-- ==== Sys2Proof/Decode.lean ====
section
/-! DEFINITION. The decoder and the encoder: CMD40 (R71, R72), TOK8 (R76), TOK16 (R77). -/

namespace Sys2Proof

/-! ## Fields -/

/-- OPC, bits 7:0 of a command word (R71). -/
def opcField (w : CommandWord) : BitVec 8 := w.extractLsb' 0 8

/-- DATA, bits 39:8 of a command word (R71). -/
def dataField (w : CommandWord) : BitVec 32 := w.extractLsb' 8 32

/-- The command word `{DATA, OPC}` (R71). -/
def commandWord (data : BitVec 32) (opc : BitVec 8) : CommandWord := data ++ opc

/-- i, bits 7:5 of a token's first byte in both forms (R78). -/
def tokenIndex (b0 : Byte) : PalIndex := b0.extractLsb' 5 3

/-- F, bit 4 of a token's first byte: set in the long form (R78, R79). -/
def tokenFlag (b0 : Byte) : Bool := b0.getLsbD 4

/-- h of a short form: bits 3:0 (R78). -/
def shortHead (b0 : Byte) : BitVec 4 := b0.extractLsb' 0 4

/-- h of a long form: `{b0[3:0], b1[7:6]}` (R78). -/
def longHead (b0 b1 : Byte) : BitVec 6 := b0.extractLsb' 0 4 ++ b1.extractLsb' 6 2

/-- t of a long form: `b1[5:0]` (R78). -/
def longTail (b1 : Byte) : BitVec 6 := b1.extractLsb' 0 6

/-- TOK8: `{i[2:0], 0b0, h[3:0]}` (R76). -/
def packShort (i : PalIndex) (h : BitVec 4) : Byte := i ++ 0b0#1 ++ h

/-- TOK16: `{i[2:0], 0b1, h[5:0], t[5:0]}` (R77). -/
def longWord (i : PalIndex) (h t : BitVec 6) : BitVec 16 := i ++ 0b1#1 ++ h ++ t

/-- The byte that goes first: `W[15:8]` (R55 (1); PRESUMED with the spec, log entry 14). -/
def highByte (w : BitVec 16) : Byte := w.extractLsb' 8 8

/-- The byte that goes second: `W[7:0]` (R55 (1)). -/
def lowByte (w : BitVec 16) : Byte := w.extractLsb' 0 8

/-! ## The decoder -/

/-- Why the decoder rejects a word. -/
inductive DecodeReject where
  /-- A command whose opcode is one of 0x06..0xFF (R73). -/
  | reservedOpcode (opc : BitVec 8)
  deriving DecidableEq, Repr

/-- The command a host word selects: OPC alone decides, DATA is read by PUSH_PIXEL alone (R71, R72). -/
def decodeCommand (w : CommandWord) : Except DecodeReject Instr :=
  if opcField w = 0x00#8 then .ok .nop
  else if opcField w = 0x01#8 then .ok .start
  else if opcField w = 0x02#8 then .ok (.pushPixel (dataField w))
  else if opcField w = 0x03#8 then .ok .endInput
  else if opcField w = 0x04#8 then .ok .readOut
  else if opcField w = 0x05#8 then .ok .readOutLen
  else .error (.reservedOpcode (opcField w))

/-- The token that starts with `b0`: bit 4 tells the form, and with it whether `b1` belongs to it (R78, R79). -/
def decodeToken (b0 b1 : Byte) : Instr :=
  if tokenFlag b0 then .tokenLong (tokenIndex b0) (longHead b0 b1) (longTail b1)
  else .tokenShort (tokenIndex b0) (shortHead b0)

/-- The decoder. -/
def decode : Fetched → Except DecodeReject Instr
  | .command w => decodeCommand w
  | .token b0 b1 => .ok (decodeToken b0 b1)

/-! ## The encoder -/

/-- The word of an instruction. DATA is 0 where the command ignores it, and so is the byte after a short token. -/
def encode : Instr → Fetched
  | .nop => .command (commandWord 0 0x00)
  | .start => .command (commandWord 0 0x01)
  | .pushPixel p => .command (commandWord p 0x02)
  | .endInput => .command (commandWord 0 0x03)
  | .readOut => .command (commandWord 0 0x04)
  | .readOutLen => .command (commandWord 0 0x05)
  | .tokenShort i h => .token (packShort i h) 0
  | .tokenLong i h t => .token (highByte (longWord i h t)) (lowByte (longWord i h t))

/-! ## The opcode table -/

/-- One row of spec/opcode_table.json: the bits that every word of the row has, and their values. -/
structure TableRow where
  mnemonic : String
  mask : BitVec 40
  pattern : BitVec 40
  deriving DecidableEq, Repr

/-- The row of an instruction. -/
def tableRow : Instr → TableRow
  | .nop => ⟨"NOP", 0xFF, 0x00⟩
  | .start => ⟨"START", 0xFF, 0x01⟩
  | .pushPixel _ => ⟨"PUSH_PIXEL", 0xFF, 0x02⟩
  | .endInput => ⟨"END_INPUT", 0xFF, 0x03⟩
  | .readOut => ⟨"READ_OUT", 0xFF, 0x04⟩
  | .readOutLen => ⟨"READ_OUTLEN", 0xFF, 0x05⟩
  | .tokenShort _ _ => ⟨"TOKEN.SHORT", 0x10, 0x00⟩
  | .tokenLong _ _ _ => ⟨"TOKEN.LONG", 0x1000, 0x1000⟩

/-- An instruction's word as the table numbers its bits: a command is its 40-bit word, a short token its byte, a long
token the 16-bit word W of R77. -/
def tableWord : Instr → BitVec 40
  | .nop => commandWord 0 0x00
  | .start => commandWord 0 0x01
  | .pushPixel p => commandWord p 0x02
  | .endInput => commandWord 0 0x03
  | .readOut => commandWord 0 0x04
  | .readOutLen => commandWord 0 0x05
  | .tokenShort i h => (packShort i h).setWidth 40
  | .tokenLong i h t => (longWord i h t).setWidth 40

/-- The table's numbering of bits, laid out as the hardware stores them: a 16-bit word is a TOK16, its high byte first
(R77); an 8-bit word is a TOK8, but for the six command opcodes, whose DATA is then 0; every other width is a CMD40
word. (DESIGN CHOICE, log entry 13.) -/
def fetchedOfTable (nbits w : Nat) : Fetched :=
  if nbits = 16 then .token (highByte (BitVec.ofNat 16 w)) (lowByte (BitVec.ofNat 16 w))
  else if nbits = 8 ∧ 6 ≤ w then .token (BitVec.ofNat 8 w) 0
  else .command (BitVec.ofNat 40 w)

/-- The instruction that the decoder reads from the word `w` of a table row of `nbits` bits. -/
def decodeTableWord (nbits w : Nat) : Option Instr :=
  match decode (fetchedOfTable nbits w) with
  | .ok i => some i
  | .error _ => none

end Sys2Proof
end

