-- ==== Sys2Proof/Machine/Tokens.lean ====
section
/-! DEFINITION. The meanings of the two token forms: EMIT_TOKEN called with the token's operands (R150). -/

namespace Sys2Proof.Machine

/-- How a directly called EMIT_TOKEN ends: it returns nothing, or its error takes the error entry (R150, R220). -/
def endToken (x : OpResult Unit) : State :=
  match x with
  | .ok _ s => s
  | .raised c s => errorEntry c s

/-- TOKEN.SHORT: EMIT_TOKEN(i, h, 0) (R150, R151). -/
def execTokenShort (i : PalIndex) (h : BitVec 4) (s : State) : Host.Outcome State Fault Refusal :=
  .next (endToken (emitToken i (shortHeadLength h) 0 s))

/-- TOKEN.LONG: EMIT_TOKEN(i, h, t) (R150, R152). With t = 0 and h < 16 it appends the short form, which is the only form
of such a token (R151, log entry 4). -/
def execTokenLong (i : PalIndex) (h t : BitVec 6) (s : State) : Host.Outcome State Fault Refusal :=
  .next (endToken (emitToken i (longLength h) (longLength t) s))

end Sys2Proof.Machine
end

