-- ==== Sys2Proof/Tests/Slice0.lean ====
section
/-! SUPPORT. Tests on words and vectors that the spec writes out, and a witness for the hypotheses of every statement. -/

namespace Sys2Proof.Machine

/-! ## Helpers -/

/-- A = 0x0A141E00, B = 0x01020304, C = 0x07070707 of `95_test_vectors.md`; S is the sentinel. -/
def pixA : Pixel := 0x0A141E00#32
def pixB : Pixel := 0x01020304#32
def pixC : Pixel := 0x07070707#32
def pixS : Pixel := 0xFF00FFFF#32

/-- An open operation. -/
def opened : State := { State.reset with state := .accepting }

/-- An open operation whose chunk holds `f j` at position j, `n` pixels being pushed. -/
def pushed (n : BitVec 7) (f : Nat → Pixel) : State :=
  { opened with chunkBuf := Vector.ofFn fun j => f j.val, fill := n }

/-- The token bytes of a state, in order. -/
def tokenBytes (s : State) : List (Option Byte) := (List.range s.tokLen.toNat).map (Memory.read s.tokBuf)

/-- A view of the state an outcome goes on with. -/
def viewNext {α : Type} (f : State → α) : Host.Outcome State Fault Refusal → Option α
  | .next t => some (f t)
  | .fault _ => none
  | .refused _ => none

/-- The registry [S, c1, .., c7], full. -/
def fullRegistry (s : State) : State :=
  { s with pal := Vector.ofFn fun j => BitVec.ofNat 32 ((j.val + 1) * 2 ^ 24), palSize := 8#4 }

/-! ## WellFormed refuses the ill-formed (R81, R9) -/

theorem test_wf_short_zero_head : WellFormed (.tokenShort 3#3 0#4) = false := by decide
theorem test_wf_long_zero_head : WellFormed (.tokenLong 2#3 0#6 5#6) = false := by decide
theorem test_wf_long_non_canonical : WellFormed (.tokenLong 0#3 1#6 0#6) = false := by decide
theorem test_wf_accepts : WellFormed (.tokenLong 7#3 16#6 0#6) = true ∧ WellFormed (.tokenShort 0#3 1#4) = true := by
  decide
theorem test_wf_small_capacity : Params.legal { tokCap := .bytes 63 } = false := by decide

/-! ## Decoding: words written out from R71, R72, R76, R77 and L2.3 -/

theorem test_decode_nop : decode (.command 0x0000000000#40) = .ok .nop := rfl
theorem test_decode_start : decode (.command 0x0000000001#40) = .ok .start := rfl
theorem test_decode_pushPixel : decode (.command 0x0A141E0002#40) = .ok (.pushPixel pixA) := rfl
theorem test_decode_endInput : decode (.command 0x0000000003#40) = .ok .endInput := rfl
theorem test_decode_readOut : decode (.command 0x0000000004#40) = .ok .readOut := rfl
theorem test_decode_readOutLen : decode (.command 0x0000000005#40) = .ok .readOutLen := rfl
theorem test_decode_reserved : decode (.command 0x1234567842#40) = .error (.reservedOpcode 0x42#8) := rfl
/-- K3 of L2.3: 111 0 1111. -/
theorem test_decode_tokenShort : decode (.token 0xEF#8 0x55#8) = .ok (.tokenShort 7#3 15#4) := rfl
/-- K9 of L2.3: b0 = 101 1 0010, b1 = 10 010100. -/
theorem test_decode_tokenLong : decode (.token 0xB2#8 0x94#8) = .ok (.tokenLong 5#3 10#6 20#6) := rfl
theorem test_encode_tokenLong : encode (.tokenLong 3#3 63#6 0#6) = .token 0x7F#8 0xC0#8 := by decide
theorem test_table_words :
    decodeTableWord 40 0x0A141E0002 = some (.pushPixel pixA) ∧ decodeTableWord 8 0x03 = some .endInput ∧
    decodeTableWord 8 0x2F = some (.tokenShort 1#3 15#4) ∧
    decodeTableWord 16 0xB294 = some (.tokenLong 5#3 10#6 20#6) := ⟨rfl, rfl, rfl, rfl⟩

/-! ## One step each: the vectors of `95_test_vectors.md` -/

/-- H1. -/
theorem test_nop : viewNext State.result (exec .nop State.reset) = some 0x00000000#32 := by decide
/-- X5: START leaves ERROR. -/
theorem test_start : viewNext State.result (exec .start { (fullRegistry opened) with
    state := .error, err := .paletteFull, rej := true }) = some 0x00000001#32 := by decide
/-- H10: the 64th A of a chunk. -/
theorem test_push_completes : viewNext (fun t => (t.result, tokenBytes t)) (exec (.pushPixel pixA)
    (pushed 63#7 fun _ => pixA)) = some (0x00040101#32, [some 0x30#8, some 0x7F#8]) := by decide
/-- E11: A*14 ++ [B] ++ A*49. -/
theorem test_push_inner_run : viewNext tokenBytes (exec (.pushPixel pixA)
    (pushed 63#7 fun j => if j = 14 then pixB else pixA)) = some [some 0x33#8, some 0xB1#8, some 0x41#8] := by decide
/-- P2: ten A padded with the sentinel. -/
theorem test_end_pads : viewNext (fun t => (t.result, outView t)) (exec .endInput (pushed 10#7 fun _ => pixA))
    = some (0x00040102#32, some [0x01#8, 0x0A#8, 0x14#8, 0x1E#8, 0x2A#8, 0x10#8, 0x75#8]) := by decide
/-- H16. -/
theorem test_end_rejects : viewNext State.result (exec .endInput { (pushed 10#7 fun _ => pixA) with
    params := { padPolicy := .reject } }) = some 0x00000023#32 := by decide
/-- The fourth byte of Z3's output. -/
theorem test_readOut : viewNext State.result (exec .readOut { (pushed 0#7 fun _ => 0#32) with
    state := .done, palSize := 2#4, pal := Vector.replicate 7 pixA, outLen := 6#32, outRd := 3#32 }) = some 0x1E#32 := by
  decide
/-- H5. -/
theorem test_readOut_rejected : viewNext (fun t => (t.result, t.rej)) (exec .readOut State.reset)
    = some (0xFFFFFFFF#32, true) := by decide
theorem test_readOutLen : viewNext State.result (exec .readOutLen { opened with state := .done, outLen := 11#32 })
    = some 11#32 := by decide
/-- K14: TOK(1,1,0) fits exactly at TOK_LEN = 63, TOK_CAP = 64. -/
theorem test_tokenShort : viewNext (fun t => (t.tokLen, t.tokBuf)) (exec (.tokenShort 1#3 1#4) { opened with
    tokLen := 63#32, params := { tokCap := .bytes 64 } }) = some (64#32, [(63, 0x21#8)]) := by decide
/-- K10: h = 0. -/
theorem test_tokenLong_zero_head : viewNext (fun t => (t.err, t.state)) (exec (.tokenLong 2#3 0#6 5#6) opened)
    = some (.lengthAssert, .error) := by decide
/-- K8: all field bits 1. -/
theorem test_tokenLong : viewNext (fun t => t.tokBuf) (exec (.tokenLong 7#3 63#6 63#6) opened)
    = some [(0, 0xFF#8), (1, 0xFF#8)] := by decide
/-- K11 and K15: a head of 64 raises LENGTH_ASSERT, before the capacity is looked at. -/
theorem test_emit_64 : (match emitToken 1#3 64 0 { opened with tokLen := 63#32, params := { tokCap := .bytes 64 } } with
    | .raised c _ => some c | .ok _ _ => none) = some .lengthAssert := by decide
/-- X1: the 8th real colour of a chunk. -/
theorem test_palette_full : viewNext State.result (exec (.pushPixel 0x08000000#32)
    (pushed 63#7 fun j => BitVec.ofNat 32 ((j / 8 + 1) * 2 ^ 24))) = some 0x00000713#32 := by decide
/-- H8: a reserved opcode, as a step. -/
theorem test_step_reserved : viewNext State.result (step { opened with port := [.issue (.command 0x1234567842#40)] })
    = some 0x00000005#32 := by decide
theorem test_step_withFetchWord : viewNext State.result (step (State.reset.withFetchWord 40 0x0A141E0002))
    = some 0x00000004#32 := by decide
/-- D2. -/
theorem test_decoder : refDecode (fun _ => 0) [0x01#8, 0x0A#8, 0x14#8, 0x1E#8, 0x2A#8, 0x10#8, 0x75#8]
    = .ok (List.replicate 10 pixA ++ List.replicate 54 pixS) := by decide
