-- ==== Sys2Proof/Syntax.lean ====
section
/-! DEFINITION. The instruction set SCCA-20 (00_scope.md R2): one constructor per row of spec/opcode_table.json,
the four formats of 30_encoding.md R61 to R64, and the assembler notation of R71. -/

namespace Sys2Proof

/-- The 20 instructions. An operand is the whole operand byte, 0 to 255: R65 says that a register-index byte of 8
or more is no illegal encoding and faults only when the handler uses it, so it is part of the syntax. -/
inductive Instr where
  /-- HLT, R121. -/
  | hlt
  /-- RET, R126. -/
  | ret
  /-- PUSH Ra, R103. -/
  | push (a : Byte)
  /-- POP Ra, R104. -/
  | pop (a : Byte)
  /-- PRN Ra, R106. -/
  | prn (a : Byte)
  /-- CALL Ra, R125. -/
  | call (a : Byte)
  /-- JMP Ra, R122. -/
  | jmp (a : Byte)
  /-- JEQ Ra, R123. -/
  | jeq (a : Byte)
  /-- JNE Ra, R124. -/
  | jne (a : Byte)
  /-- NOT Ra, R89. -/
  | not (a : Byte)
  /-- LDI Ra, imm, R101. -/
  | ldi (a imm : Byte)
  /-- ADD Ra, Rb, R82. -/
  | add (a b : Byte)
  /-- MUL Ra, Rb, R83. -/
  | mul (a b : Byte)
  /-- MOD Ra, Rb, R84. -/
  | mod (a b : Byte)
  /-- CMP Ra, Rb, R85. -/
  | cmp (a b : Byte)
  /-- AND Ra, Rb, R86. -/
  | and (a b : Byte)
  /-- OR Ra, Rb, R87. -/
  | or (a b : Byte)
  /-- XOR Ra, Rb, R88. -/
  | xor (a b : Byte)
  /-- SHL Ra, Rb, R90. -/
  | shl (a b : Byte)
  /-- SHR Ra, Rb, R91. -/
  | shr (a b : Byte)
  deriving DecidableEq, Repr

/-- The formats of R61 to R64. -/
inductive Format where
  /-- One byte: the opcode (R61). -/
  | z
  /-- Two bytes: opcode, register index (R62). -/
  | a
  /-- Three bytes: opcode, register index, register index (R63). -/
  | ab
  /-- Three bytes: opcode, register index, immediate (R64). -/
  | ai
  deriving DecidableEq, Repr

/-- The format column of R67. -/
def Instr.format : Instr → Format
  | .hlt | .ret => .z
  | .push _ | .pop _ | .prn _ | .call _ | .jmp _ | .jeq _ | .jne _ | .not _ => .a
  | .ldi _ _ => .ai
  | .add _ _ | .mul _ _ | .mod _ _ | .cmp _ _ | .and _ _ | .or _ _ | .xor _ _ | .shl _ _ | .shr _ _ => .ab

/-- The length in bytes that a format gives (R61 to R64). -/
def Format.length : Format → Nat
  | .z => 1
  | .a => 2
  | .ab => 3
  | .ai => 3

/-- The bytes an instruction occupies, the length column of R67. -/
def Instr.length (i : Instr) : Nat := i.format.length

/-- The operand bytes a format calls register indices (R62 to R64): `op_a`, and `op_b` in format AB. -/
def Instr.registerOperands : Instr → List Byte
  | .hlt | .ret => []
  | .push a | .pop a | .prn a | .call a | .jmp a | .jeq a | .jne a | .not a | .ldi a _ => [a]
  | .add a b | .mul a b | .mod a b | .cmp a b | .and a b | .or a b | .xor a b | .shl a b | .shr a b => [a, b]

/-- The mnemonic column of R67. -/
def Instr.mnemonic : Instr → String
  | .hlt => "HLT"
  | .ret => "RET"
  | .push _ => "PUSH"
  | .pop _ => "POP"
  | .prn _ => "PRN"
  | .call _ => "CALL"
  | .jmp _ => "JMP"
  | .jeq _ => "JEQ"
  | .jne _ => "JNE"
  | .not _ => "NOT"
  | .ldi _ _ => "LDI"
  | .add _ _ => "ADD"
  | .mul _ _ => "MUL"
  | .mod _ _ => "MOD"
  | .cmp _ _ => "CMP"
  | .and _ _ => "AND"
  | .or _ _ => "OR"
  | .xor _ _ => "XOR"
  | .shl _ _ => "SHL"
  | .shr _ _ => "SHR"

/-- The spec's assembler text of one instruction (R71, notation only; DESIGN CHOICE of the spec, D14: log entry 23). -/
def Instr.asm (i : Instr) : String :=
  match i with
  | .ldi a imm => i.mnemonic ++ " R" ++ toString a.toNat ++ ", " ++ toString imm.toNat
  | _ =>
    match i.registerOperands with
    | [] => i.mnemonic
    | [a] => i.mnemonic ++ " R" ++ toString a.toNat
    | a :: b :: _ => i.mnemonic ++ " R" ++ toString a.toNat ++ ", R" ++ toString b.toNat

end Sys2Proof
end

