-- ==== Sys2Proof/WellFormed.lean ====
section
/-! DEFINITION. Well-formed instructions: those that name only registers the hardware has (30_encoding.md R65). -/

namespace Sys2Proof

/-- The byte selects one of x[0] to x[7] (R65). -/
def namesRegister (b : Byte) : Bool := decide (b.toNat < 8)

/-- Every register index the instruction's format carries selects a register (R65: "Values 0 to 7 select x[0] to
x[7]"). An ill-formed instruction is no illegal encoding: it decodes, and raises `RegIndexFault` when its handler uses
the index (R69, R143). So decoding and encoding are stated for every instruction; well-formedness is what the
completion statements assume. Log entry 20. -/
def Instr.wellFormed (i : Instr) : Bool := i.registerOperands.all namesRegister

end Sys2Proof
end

-- EXERCISE OBJECTIVE --
Find and show each line of the listing with the word "palSize".

-- YOUR SOLUTION --
  { s with pal := Vector.ofFn fun j => BitVec.ofNat 32 ((j.val + 1) * 2 ^ 24), palSize := 8#4 }
    state := .done, palSize := 2#4, pal := Vector.replicate 7 pixA, outLen := 6#32, outRd := 3#32 }) = some 0x1E#32 := by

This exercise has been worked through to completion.